"What's that?" she asked, stopping the movie.
"OK. These people all say they believe in God, right? And God says, 'I'm going to do stuff.' Then, God comes along and does something and no one believes it."
"Isn't that the way it always is?" Lisa asks.
That's why she's the pastor and I'm not.
It goes all the way back to Moses, really. Moses encounters the burning bush and, after hemming and hawing, demands a sign. The answer from the bush is, to our later ears, a wonderful example of God getting more than a little impatient. In essence, the answer is, "You want a sign? I'll give you a sign. Get busy doing what I told you to do, then come back here for more instructions."
Now, just as with Moses, so, too, with Mary and Joseph. There aren't any details. Mary, remember, is a single woman for whom becoming pregnant is not only a cultural and social disgrace but a crime. As told in St. Matthew's Gospel, Joseph is well within his rights to accuse her of adultery and have her stoned, but demonstrating more character than most people then or now, decides not to do so. He will quietly release her from the vows they shared. Only then does an angel come in a dream and tell him the story we read in St. Luke's Gospel. After that, he took her to his home. In the film, Joseph comes to Mary and tells her of his dream and his decision to raise the child as his own. Mary tells Joseph it won't endear him to the rest of Nazareth. And, indeed, the rest of the townspeople look upon both of them with disgust. You can almost see the thought-balloons above the women when they look at Mary: "Whore." Joseph's friends and co-workers look at him like he's lost his mind, taking this tramp in to his house. As they're leaving Nazareth for Bethlehem, the people in town watch with disgust as they travel together, and Joseph turns to Mary and he says, "They're going to miss us."
Like Moses, neither Joseph nor Mary get any instructions on dealing with the kinds of social opprobrium heaped upon them. Like Moses, neither Joseph nor Mary are told how to raise this child, what kind of instruction he is to receive, or much of anything else. In a place and time where many children died young, there aren't any guarantees he won't catch some dread illness and die. In a place and time where children are taken from families for any number of reasons, there are no guarantees he won't be ripped from their home, sold to slavery perhaps or some other dread end. All Mary and Joseph get is the notification the child Mary is carrying is the Son of God.

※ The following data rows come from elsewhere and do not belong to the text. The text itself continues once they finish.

-- ==== Sys2Proof/Laws/KeptCtxCmds.lean ====
section
/-! SUPPORT. `Kept` through the operations of Machine/CtxCmds.lean. -/

namespace Sys2Proof.Machine

open Sys2Proof

variable {qq : List Instr} {mm : Marks}

@[simp] theorem State_noteRun_kept (s : State) (watch : Bool) (hk : Kept qq mm s) : Kept qq mm (State.noteRun s watch) := by
  unfold State.noteRun
  simp (maxDischargeDepth := 60) [hk]

@[simp] theorem State_startCmd_kept (s : State) (c : Nat) (hk : Kept qq mm s) : Kept qq mm (State.startCmd s c).2 := by
  unfold State.startCmd
  (repeat' split) <;> simp (maxDischargeDepth := 60) [hk]

@[simp] theorem execCtxStart_kept (sid : Nat) (s : State) (hk : Kept qq mm s) : KeptOut qq mm (execCtxStart sid s) := by
  unfold execCtxStart
  refine keptOut_next.2 (State_runCmd_kept _ _ _ _ _ (fun t p ht => ?_) hk)
  try dsimp only
  repeat' (first | with_reducible assumption | with_reducible refine cmdKept_ite _ ?_ ?_ | with_reducible refine keptOut_ite _ ?_ ?_ | with_reducible refine kept_ite _ ?_ ?_ | with_reducible refine kept_foldl _ (fun s x hs => ?_) _ ?_ | with_reducible refine kept_each _ (fun s x hs => ?_) _ ?_ | with_reducible apply State_startCmd_kept | with_reducible apply State_configChanged_kept | split | (with_reducible refine (kept_mk ..).2 (keptAt_of ?_)) | with_reducible refine keptOut_next.2 ?_ | with_reducible refine State_runCmd_kept _ _ _ _ _ (fun t p ht => ?_) ?_ | with_reducible refine State_onFrame_kept _ _ _ _ _ (fun t ht => ?_) ?_ | with_reducible refine State_sendOnce_kept _ _ _ _ _ _ (fun t ht => ?_) ?_ | with_reducible refine State_kennelCmd_kept _ _ _ _ _ (fun t ht => ?_) ?_ | with_reducible refine State_kennelBoth_kept _ _ _ _ (fun t ht => ?_) ?_ | with_reducible refine State_kennelRead_kept _ _ (fun t ht => ?_) ?_ | with_reducible refine State_kennelSet_kept _ _ _ (fun t ht => ?_) ?_ | with_reducible refine State_kennelBootCmd_kept _ _ _ (fun t ht => ?_) ?_ | with_reducible refine koutKept_ite _ ?_ ?_ | with_reducible apply koutKept_some | with_reducible apply koutKept_none | with_reducible exact koutKept_bad | with_reducible apply koutKept_of | with_reducible apply cmdKept_done | with_reducible apply cmdKept_accepted | with_reducible exact cmdKept_no _ | with_reducible exact cmdKept_bad _ _ | with_reducible exact cmdKept_read _ |  (simp (maxDischargeDepth := 60) [*]; done) | dsimp only)

@[simp] theorem State_stopAtCommit_kept (s : State) (c : Nat) (hk : Kept qq mm s) : Kept qq mm (State.stopAtCommit s c) := by
  unfold State.stopAtCommit
  simp (maxDischargeDepth := 60) [hk]

@[simp] theorem State_askStop_kept (s : State) (c : Nat) (who : List (Nat × Nat)) (hk : Kept qq mm s) : Kept qq mm (State.askStop s c who) := by
  unfold State.askStop
  (repeat' split) <;> simp (maxDischargeDepth := 60) [hk]

@[simp] theorem execCtxStop_kept (sid : Nat) (s : State) (hk : Kept qq mm s) : KeptOut qq mm (execCtxStop sid s) := by
  unfold execCtxStop
  refine keptOut_next.2 (State_runCmd_kept _ _ _ _ _ (fun t p ht => ?_) hk)
  try dsimp only
  repeat' (first | with_reducible assumption | with_reducible refine cmdKept_ite _ ?_ ?_ | with_reducible refine keptOut_ite _ ?_ ?_ | with_reducible refine kept_ite _ ?_ ?_ | with_reducible refine kept_foldl _ (fun s x hs => ?_) _ ?_ | with_reducible refine kept_each _ (fun s x hs => ?_) _ ?_ | with_reducible apply State_noteRun_kept | with_reducible apply State_configChanged_kept | with_reducible apply State_stopDone_kept | with_reducible apply State_askStop_kept | with_reducible apply State_syncIngest_kept | split | (with_reducible refine (kept_mk ..).2 (keptAt_of ?_)) | with_reducible refine keptOut_next.2 ?_ | with_reducible refine State_runCmd_kept _ _ _ _ _ (fun t p ht => ?_) ?_ | with_reducible refine State_onFrame_kept _ _ _ _ _ (fun t ht => ?_) ?_ | with_reducible refine State_sendOnce_kept _ _ _ _ _ _ (fun t ht => ?_) ?_ | with_reducible refine State_kennelCmd_kept _ _ _ _ _ (fun t ht => ?_) ?_ | with_reducible refine State_kennelBoth_kept _ _ _ _ (fun t ht => ?_) ?_ | with_reducible refine State_kennelRead_kept _ _ (fun t ht => ?_) ?_ | with_reducible refine State_kennelSet_kept _ _ _ (fun t ht => ?_) ?_ | with_reducible refine State_kennelBootCmd_kept _ _ _ (fun t ht => ?_) ?_ | with_reducible refine koutKept_ite _ ?_ ?_ | with_reducible apply koutKept_some | with_reducible apply koutKept_none | with_reducible exact koutKept_bad | with_reducible apply koutKept_of | with_reducible apply cmdKept_done | with_reducible apply cmdKept_accepted | with_reducible exact cmdKept_no _ | with_reducible exact cmdKept_bad _ _ | with_reducible exact cmdKept_read _ |  (simp (maxDischargeDepth := 60) [*]; done) | dsimp only)

@[simp] theorem State_resetCtx_kept (s : State) (c : Nat) (hk : Kept qq mm s) : Kept qq mm (State.resetCtx s c) := by
  unfold State.resetCtx
  (repeat' split) <;> simp_all (maxDischargeDepth := 60)

@[simp] theorem execCtxReset_kept (sid : Nat) (s : State) (hk : Kept qq mm s) : KeptOut qq mm (execCtxReset sid s) := by
  unfold execCtxReset
  refine keptOut_next.2 (State_runCmd_kept _ _ _ _ _ (fun t p ht => ?_) hk)
  try dsimp only
  repeat' (first | with_reducible assumption | with_reducible refine cmdKept_ite _ ?_ ?_ | with_reducible refine keptOut_ite _ ?_ ?_ | with_reducible refine kept_ite _ ?_ ?_ | with_reducible refine kept_foldl _ (fun s x hs => ?_) _ ?_ | with_reducible refine kept_each _ (fun s x hs => ?_) _ ?_ | with_reducible apply State_noteRun_kept | with_reducible apply State_configChanged_kept | with_reducible apply State_resetCtx_kept | with_reducible apply State_syncIngest_kept | split | (with_reducible refine (kept_mk ..).2 (keptAt_of ?_)) | with_reducible refine keptOut_next.2 ?_ | with_reducible refine State_runCmd_kept _ _ _ _ _ (fun t p ht => ?_) ?_ | with_reducible refine State_onFrame_kept _ _ _ _ _ (fun t ht => ?_) ?_ | with_reducible refine State_sendOnce_kept _ _ _ _ _ _ (fun t ht => ?_) ?_ | with_reducible refine State_kennelCmd_kept _ _ _ _ _ (fun t ht => ?_) ?_ | with_reducible refine State_kennelBoth_kept _ _ _ _ (fun t ht => ?_) ?_ | with_reducible refine State_kennelRead_kept _ _ (fun t ht => ?_) ?_ | with_reducible refine State_kennelSet_kept _ _ _ (fun t ht => ?_) ?_ | with_reducible refine State_kennelBootCmd_kept _ _ _ (fun t ht => ?_) ?_ | with_reducible refine koutKept_ite _ ?_ ?_ | with_reducible apply koutKept_some | with_reducible apply koutKept_none | with_reducible exact koutKept_bad | with_reducible apply koutKept_of | with_reducible apply cmdKept_done | with_reducible apply cmdKept_accepted | with_reducible exact cmdKept_no _ | with_reducible exact cmdKept_bad _ _ | with_reducible exact cmdKept_read _ |  (simp (maxDischargeDepth := 60) [*]; done) | dsimp only)

@[simp] theorem execCtxRead_kept (sid : Nat) (s : State) (hk : Kept qq mm s) : KeptOut qq mm (execCtxRead sid s) := by
  unfold execCtxRead
  refine keptOut_next.2 (State_runCmd_kept _ _ _ _ _ (fun t p ht => ?_) hk)
  try dsimp only
  repeat' (first | with_reducible assumption | with_reducible refine cmdKept_ite _ ?_ ?_ | with_reducible refine keptOut_ite _ ?_ ?_ | with_reducible refine kept_ite _ ?_ ?_ | with_reducible refine kept_foldl _ (fun s x hs => ?_) _ ?_ | with_reducible refine kept_each _ (fun s x hs => ?_) _ ?_ | split | (with_reducible refine (kept_mk ..).2 (keptAt_of ?_)) | with_reducible refine keptOut_next.2 ?_ | with_reducible refine State_runCmd_kept _ _ _ _ _ (fun t p ht => ?_) ?_ | with_reducible refine State_onFrame_kept _ _ _ _ _ (fun t ht => ?_) ?_ | with_reducible refine State_sendOnce_kept _ _ _ _ _ _ (fun t ht => ?_) ?_ | with_reducible refine State_kennelCmd_kept _ _ _ _ _ (fun t ht => ?_) ?_ | with_reducible refine State_kennelBoth_kept _ _ _ _ (fun t ht => ?_) ?_ | with_reducible refine State_kennelRead_kept _ _ (fun t ht => ?_) ?_ | with_reducible refine State_kennelSet_kept _ _ _ (fun t ht => ?_) ?_ | with_reducible refine State_kennelBootCmd_kept _ _ _ (fun t ht => ?_) ?_ | with_reducible refine koutKept_ite _ ?_ ?_ | with_reducible apply koutKept_some | with_reducible apply koutKept_none | with_reducible exact koutKept_bad | with_reducible apply koutKept_of | with_reducible apply cmdKept_done | with_reducible apply cmdKept_accepted | with_reducible exact cmdKept_no _ | with_reducible exact cmdKept_bad _ _ | with_reducible exact cmdKept_read _ |  (simp (maxDischargeDepth := 60) [*]; done) | dsimp only)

In the face of the astounding reality that she is to carry and bear the Son of God, the One promised and hoped for for centuries, St. Bernard calls for an act of faith that should be our own. First and foremost - hear the Word from God and believe it. It is real. This thing that's happening, it isn't some weird or outlandish event. A young woman is carrying a child. How ordinary! This young woman professes this child came to be through the power of the Spirit of God. Let us celebrate what God is doing!
In the midst of all this ordinariness, God is doing something new. We should be bold in our humility, confident in our humility, and even faithful in our materialism and hear the Word of God doing something new here and now in all the humdrum events of our everyday lives. You want a sign? You want a miracle? Look at the pregnant lady. Watch the folks in the stores and shopping malls. See the crowds milling around the airports and bus terminals. These are your signs. Here are your miracles. It is for this and these that Mary faced not just humiliation and rejection but death because she said, "Yes," to that most outlandish thing: God's messenger telling her she was to have a child.
A merry Christmas to all of you and each of you, your families and friends, and the whole world.